OK, so this little piece of advice from Michelle Singletary is hysterical. She writes blase advice columns and this one happens to have a kernel of uselessness on the topic of student loan debt. But I know exactly why she writes fluff - because the WP is kept afloat by Kaplan. So, the WP either talks about happy-go-luck grads who have no debt or they write about extraordinary cases like this one. I have to quote the snippet in its entirety:
Frustrated in D.C.: Dear Michelle, I do appreciate your advice. However, you say to pay off all your significant debt before making any major purchases, such as a house. That means I'll be 50 (right now I'm 30) before I pay off my student loans and can buy a house!
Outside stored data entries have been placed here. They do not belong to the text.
theorem State.hostView_bufptr_bits (s : State) :
    (s.unset.bufptr = false → (s.hostView 0x04).extractLsb' 0 16 = s.bufptr) ∧
      (s.hostView 0x04).extractLsb' 16 16 = 0 :=
  s.orFree_word_bits s.unset.bufptr _ 16 (by decide)

/-- The widths stay sums (no `Nat.reduceAdd`), so that the two lemmas on `++` match at each field. -/
theorem State.hostView_ctrlstat_bits (s : State) :
    (s.hostView 0x08).getLsbD 0 = s.busy ∧ (s.hostView 0x08).getLsbD 1 = s.fault ∧
      (s.hostView 0x08).getLsbD 2 = s.configured ∧ (s.hostView 0x08).getLsbD 3 = s.held ∧
      (s.hostView 0x08).extractLsb' 4 3 = s.phase.code ∧ (s.hostView 0x08).getLsbD 7 = false ∧
      (s.hostView 0x08).extractLsb' 8 4 = s.fcause.code ∧
      (s.hostView 0x08).extractLsb' 12 20 = 0 := by
  simp [State.hostView, State.ctrlstat, BitVec.getLsbD_append, BitVec.extractLsb'_append_eq_ite,
    -Nat.reduceAdd, -BitVec.getLsbD_eq_getElem]

theorem State.hostView_result_bits (s : State) :
    (s.unset.result = false → (s.hostView 0x0C).extractLsb' 0 3 = s.result.code) ∧
      (s.hostView 0x0C).extractLsb' 3 29 = 0 :=
  s.orFree_word_bits s.unset.result _ 29 (by decide)

theorem State.hostView_rdata_bits (s : State) :
    (s.unset.rdata = false → (s.hostView 0x10).extractLsb' 0 8 = s.rdata) ∧
      (s.hostView 0x10).extractLsb' 8 24 = 0 :=
  s.orFree_word_bits s.unset.rdata _ 24 (by decide)

/-- CLKCFG holds two registers, DIV below PS; each is read back when its own contents are specified. -/
theorem State.hostView_clkcfg_bits (s : State) :
    (s.unset.div = false → (s.hostView 0x14).extractLsb' 0 8 = s.div) ∧
      (s.unset.ps = false → (s.hostView 0x14).extractLsb' 8 2 = s.ps) ∧
      (s.hostView 0x14).extractLsb' 10 22 = 0 := by
  refine ⟨fun h => ?_, fun h => ?_, extractLsb'_setWidth_high 22 _ (by decide)⟩
  · calc (s.hostView 0x14).extractLsb' 0 8
        = ((s.orFree s.unset.ps 8 s.ps) ++ (s.orFree s.unset.div 0 s.div)).extractLsb' 0 8 :=
          BitVec.extractLsb'_setWidth_of_le (by decide)
      _ = s.div := by rw [BitVec.extractLsb'_append_eq_right, h, State.orFree_specified]
  · calc (s.hostView 0x14).extractLsb' 8 2
        = ((s.orFree s.unset.ps 8 s.ps) ++ (s.orFree s.unset.div 0 s.div)).extractLsb' 8 2 :=
          BitVec.extractLsb'_setWidth_of_le (by decide)
      _ = s.ps := by rw [BitVec.extractLsb'_append_eq_left, h, State.orFree_specified]

theorem State.hostView_tws_bits (s : State) :
    (s.unset.tws = false → (s.hostView 0x18).extractLsb' 0 8 = s.tws) ∧
      (s.hostView 0x18).extractLsb' 8 24 = 0 :=
  s.orFree_word_bits s.unset.tws _ 24 (by decide)

/-! ## The step of a register access -/

/-- A write to CMD issues the command (20_memory.md R56). -/
theorem step_write_cmd {s : State} {rest : List HostAct} {w : Word}
    (hh : s.host = .write 4 s.platform.regBase w :: rest) :
    step s = accept w { s with host := rest } :=
  (step_write (off := 0) rfl hh).trans (if_pos rfl)

/-- A write to BUFPTR takes the low 16 bits of the word (20_memory.md R56). -/
theorem step_write_bufptr {s : State} {rest : List HostAct} {v : Word}
    (hh : s.host = .write 4 (s.platform.regBase + 0x04) v :: rest) :
    step s = .next (({ s with host := rest } : State).setBufptr (v.extractLsb' 0 16)) := by
  rw [step_write rfl hh, if_neg (by decide), State.hostWrite, if_pos rfl,
    BitVec.setWidth_eq_extractLsb' (by decide)]

/-- Every other register and every undecoded offset ignores a write (20_memory.md R56). -/
theorem step_write_ignored {s : State} {rest : List HostAct} {off : Nat} {v : Word}
    (h : off % 4 = 0) (hcmd : off ≠ 0x00) (hbuf : off ≠ 0x04)
    (hh : s.host = .write 4 (s.platform.regBase + off) v :: rest) :
    step s = .next { s with host := rest } := by
  rw [step_write h hh, if_neg hcmd, State.hostWrite, if_neg hbuf]

/-- A word written to CMD, legal or not, always has a next state. -/
theorem accept_next (w : Word) (s : State) : ∃ t, accept w s = .next t := by
  unfold accept
  cases decode w with
  | none => exact ⟨_, rfl⟩
  | some i =>
    obtain ⟨t, ht, -⟩ := exec_issued i s
    exact ⟨t, ht⟩

/-- An aligned write of a whole word has a next state, at CMD and elsewhere. -/
theorem step_write_next {s : State} {rest : List HostAct} {off : Nat} {v : Word} (h : off % 4 = 0)
    (hh : s.host = .write 4 (s.platform.regBase + off) v :: rest) : ∃ t, step s = .next t := by
  rw [step_write h hh]
  split
  · exact accept_next v _
  · exact ⟨_, rfl⟩

/-- The port does not carry an access of another width or at a misaligned offset (20_memory.md R57). -/
theorem wordAccess_odd {bytes off : Nat} (h : bytes ≠ 4 ∨ off % 4 ≠ 0) :
    wordAccess bytes off = false := by
  rcases h with h | h <;> simp [wordAccess, h]

theorem State.regAccess_odd (s : State) {bytes off : Nat}
    (k : Nat → Host.Outcome State Fault Refusal) (h : bytes ≠ 4 ∨ off % 4 ≠ 0) :
    s.regAccess bytes (s.platform.regBase + off) k = .refused (.hostAccess bytes off) :=
  (s.regAccess_at bytes off k).trans (if_neg (by simp [wordAccess_odd h]))

theorem step_read_odd {s : State} {rest : List HostAct} {bytes off : Nat}
    (h : bytes ≠ 4 ∨ off % 4 ≠ 0)
    (hh : s.host = .read bytes (s.platform.regBase + off) :: rest) :
    step s = .refused (.hostAccess bytes off) := by
  unfold step; rw [hh]; exact State.regAccess_odd { s with host := rest } _ h

theorem step_write_odd {s : State} {rest : List HostAct} {bytes off : Nat} {v : Word}
    (h : bytes ≠ 4 ∨ off % 4 ≠ 0)
    (hh : s.host = .write bytes (s.platform.regBase + off) v :: rest) :
    step s = .refused (.hostAccess bytes off) := by
  unfold step; rw [hh]; exact State.regAccess_odd { s with host := rest } _ h

/-! ## The obligations of 20_memory.md R52, R53, R56 and R57 -/

/-- Settles O9: a refused read ends the body with BUSY cleared, so the block does nothing more. -/
theorem memReadAdmittedOrFault : Obligations.MemReadAdmittedOrFault := by
  refine ⟨fun s a h => State.memRead_refused h, fun s a ha hrace => ?_,
    fun s rest _ htodo hst hidx hr => ?_⟩
  · rw [State.memRead_admitted ha, State.racedByte_exact hrace]
  · have hm : s.micro = s.raise .bufAccess :=
      (State.micro_cons htodo).trans (State.sendLoopStep_refused rest hst hidx hr)
    rw [hm]
    exact ⟨rfl, s.raise_bufAccess_busy,
      fun n => State.runBlock_idle n _ s.raise_bufAccess_busy⟩

/-- Settles O10, by the law of a read after a write. -/
theorem memWriteAdmittedOrFault : Obligations.MemWriteAdmittedOrFault := by
  refine ⟨fun s a v hwf ha => ?_, fun s rest _ htodo hst hw => ?_⟩
  · refine ⟨_, State.memWrite_admitted v ha, rfl,
      Memory.wf_write hwf (State.admitsWrite_lt ha) v, fun b => ?_⟩
    simpa only [eq_comm] using Memory.read_write hwf a b v
  · have hm : s.micro = s.raise .bufAccess :=
      (State.micro_cons htodo).trans (State.storeStep_refused rest hst hw)
    rw [hm]
    exact ⟨rfl, s.raise_mem _, s.raise_bufAccess_busy⟩

/-- Settles O18: each kind of write by its step, and a read by the bits of the register's word. -/
theorem registerMap : Obligations.RegisterMap := by
  refine fun s rest => ⟨fun w hh => step_write_cmd hh, fun v hh => step_write_bufptr hh,
    fun off v h hcmd hbuf hh => step_write_ignored h hcmd hbuf hh, fun off h hh => ?_⟩
  refine ⟨_, step_read h hh, ?_⟩
  rw [State.hostRead_hostData]
  refine ⟨?_, ?_, ?_, ?_, ?_, ?_, ?_⟩ <;> rintro rfl
  · rfl
  · exact State.hostView_bufptr_bits _
  · exact State.hostView_ctrlstat_bits _
  · exact State.hostView_result_bits _
  · exact State.hostView_rdata_bits _
  · exact State.hostView_clkcfg_bits _
  · exact State.hostView_tws_bits _

/-- Settles O19: the port carries an access exactly when it is one aligned word. -/
theorem oddAccessesAreRefused : Obligations.OddAccessesAreRefused := by
  refine fun s rest bytes off v => ⟨fun hh => ⟨fun h => step_read_odd h hh, ?_⟩,
    fun hh => ⟨fun h => step_write_odd h hh, ?_⟩⟩
  · rintro rfl h
    exact ⟨_, step_read h hh⟩
  · rintro rfl h
    exact step_write_next h hh

end Sys2Proof.Machine
end

section
/-! SUPPORT. `Decode` on the fields of a word (spec 30_encoding.md R74, R75), the masks of the opcode map
as statements about fields (R73), and the assembler's words (R77, R78). -/

namespace Sys2Proof

/-! ## The fields that decode -/

/-- The opcodes by their "must be 0" column, and those that the opcode map leaves out (R73, R75). -/
theorem opcode_cases : ∀ op : BitVec 4,
    (op = 0 ∨ 9 ≤ op.toNat) ∨ (op = 1 ∨ op = 2 ∨ op = 4) ∨ op = 3 ∨ op = 5 ∨
      (op = 6 ∨ op = 7 ∨ op = 8) := by decide

theorem Fields.decode_reserved {f : Fields} (h : f.rsv ≠ 0) : f.decode = none := if_pos h

theorem Fields.decode_unassigned {f : Fields} (h : f.op = 0 ∨ 9 ≤ f.op.toNat) :
    f.decode = none := by
  have hop : f.op.toNat = 0 ∨ 9 ≤ f.op.toNat := h.imp_left fun h => by rw [h]; rfl
  unfold Fields.decode
  split
  · rfl
  · split
    case h_9 => rfl
    all_goals omega

/-- R75 on fields: what the opcode map has no row for. -/
theorem Fields.decode_eq_none_iff (f : Fields) :
    f.decode = none ↔
      (f.op = 0 ∨ 9 ≤ f.op.toNat) ∨ f.rsv ≠ 0 ∨
      ((f.op = 1 ∨ f.op = 2 ∨ f.op = 4) ∧ (f.k ≠ 0 ∨ f.a ≠ 0 ∨ f.b ≠ 0)) ∨
      (f.op = 3 ∧ (f.k ≠ 0 ∨ f.a ≠ 0 ∨ f.b ≠ 0 ∨ f.c ≠ 0)) ∨
      (f.op = 5 ∧ (f.a ≠ 0 ∨ f.b ≠ 0 ∨ f.c ≠ 0)) ∨
      ((f.op = 6 ∨ f.op = 7 ∨ f.op = 8) ∧ (f.k ≠ 0 ∨ f.a.getLsbD 7 = true)) := by
  obtain ⟨op, rsv, k, a, b, c⟩ := f
  by_cases hrsv : rsv = 0
  case neg => exact iff_of_true (Fields.decode_reserved hrsv) (.inr (.inl hrsv))
  obtain hop | hop | rfl | rfl | hop := opcode_cases op
  · exact iff_of_true (Fields.decode_unassigned hop) (.inl hop)
  · obtain rfl | rfl | rfl := hop <;> simp [Fields.decode, hrsv, imp_iff_not_or]
  · simp [Fields.decode, hrsv, imp_iff_not_or]
  · simp [Fields.decode, hrsv, imp_iff_not_or]
  · obtain rfl | rfl | rfl := hop <;> simp [Fields.decode, hrsv, imp_iff_not_or]

/-- The seven bits under A[7] hold all of field A exactly when A[7] = 0 (R72). -/
theorem setWidth_seven_eight {a : BitVec 8} :
    (a.setWidth 7).setWidth 8 = a ↔ a.getLsbD 7 = false := by
  refine ⟨fun h => h ▸ Laws.Legal.dev_top _, fun h => BitVec.eq_of_getLsbD_eq fun n hn => ?_⟩
  obtain rfl | hn : n = 7 ∨ n < 7 := by omega
  · rw [h, Laws.Legal.dev_top]
  · simp [hn, Nat.lt_succ_of_lt hn]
There goes my motivation to pay off my debt! What to do? My budget is already trimmed and I'm not saving any money for the future.
Michelle Singletary: I know what I'm proposing is tough. And it's different.
But it can be done and before you turn 50. Just recently I had an award ceremony for the financial ministry I direct at my church.
During the program, one participant, whose husband is an educator, testified that they had gotten rid of $60,000 in student loan debt in TWO YEARS. This was debt the husband thought he would take to his grave. They weren't earning boatloads of money.
How did they do it?
The wife took all her bonuses and helped apply it to the debt. They cut their expenses -- like skipping taking vacations. They participated in the 21-day financial fast I developed (in this you don't spend money on anything that is not a necessity). They stop using credit cards.
Two years and $60,000.
Many of us cried.
What I'm asking you do to is move into your home as debt-free as possible. Get rid of that student loan bondage and when you get that house it will be so wonderful.
I think it's wonderful that this wife and husband were able to get out of debt. That's great for them! But I'd like to know why Michelle Singletary hasn't written any pieces that take a look at the macro implications of the student lending crisis - what about the hundreds of thousands of people who are drowning in student loan debt? What about the ones who can't have children because of their degrees? What about parents or grandparents who co-signed on private loans? What about the cases in which students were misled by financial aid officers on campus and directed to take out the wrong loans? I'd like to know about the 7,000 nurses and teachers in Kentucky who were denied loan forgiveness - what's been done to help those families? These are all topics - among many more - I'd prefer reading about because these anecdotes about a couple that Ms. Singletary happens to know in her Church aren't newsworthy. In fact, it doesn't say a damned thing about the actual crisis. Also, I have news for Ms. Singletary, most people who are drowning in student loan debt aren't taking any vacations. They aren't even able to put food on the table.